WHAT YOU SHOULD DO »
Reproduce, from the lines below, exactly the stretch that begins at the line containing "def enterWarmup (m" and ends at the line containing "warmNext := false", both included.

BEGIN

-- ==== Sys2Proof/Machine/Canopy.lean ====
section
/-! DEFINITION. The Canopy engine: descriptors, images, loading, releases, scheduling, twin checks, outputs and gating (08_canopy_engine.md, R230–R263).
What the layers compute stands in CnpMath.lean. -/

namespace Sys2Proof.Machine

def cnpUnit (q : Nat) : FUnit := .block (0x10 + q)
def uCNP : FUnit := .block 0x10

def descOf (s : State) (m : Nat) : Option DescRec := s.cnp.descs.find? (fun d => d.model == m)
def cnpModel (s : State) (m : Nat) : CnpModel := tget {} s.cnp.model m
def updModel (m : Nat) (f : CnpModel → CnpModel) (s : State) : State := { s with cnp.model := tupd {} s.cnp.model m f }
def cnpTile (s : State) (t : Nat) : CnpTile := tget {} s.cnp.tile t
def updCt (t : Nat) (f : CnpTile → CnpTile) (s : State) : State := { s with cnp.tile := tupd {} s.cnp.tile t f }
def maskTiles (d : DescRec) : List Nat := maskBits 16 d.tileMask
def isRepro (d : DescRec) : Bool := d.flags / 2 % 2 == 1
def isCritical (d : DescRec) : Bool := d.flags / 4 % 2 == 1

/-! ### What a model computes (R237) -/

/-- The values of a snapshot by the types of the signals its inputs name, in units of 2^-32 (R43, R247). -/
def snapVals (s : State) (img : ImageRec) (snap : List Word) : List Int :=
  let ix := img.inputs.flatMap (fun e => List.replicate (if e.kind = 0 then 1 else e.window) e.index)
  List.zipWith (fun w i => toWork (tget {} s.gld.plane i).typ w) snap ix

/-- A model's run: in reproducible mode its results are a function of its image, its snapshots and which of its releases completed. -/
def runOf (d : DescRec) (img : ImageRec) (x : CnpModel) : CnpRun :=
  { img := img, repro := isRepro d, tiles := (maskTiles d).length, start := if isRepro d then 0 else x.start, run := 0 }

def histVals (s : State) (img : ImageRec) (h : List (List Word × Bool)) : List (List Int × Bool) := h.map (fun e => (snapVals s img e.1, e.2))

/-- The job under way, evaluated on the model's committed state (R250). -/
def jobEval (s : State) (d : DescRec) (img : ImageRec) (x : CnpModel) (j : CnpJob) : CnpEval :=
  jobAfter (runOf d img x) (histVals s img x.history) (snapVals s img j.snap)

/-- The words of a model's outputs: elements of the last layer's result (R248). -/
def outWords (img : ImageRec) (e : CnpEval) : List Word := img.outputs.map (fun o => outWord ((e.outs.getLastD []).getD o.source 0) o.shift)

/-! ### Outputs, job ends and state changes -/

def outIndices (d : DescRec) : List Nat := (List.range d.outCount).map (fun i => d.outBase + i)

/-- The model's outputs turn stale (R45, R249). -/
def staleOutputs (m : Nat) (s : State) : State :=
  match descOf s m with
  | none => s
  | some d =>
    let s := updModel m (fun x => { x with outStale := true }) s
    forEach (outIndices d) (fun i s => writeSignal i (tget {} s.gld.plane i).value true s) s

/-- A release record goes to REC, or waits in the engine's 256-record buffer while REC restarts (R237, R259). -/
def relRecord (r : RelRec) (s : State) : State :=
  if procRunning s .recd then rcdEvent (.release r) s
  else if s.cnp.records.length < 256 then { s with cnp.records := s.cnp.records ++ [r] }
  else raise uCNP 11 .corrected { unit := r.model } { s with cnp.dropped := satInc 65535 s.cnp.dropped }

/-- Enter WARMUP (R249): the model's state is cleared. -/
def enterWarmup (m : Nat) (s : State) : State :=
  let s := staleOutputs m s
  let n := s.fresh
  updModel m (fun x =>
    let w := match x.image with | some i => i.warmup | none => 0
    { x with state := if w = 0 then 5 else 4, warmLeft := w, history := [], inLast := [], inBad := [], inHeld := [], warmNext := false
             suspendReq := false, loadReq := false, byGate := false, releases := 0, misses := 0, skips := 0, start := n }) { s with fresh := n + 1 }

END

TASK RESPONSE »
def enterWarmup (m : Nat) (s : State) : State :=
  let s := staleOutputs m s
  let n := s.fresh
  updModel m (fun x =>
    let w := match x.image with | some i => i.warmup | none => 0
    { x with state := if w = 0 then 5 else 4, warmLeft := w, history := [], inLast := [], inBad := [], inHeld := [], warmNext := false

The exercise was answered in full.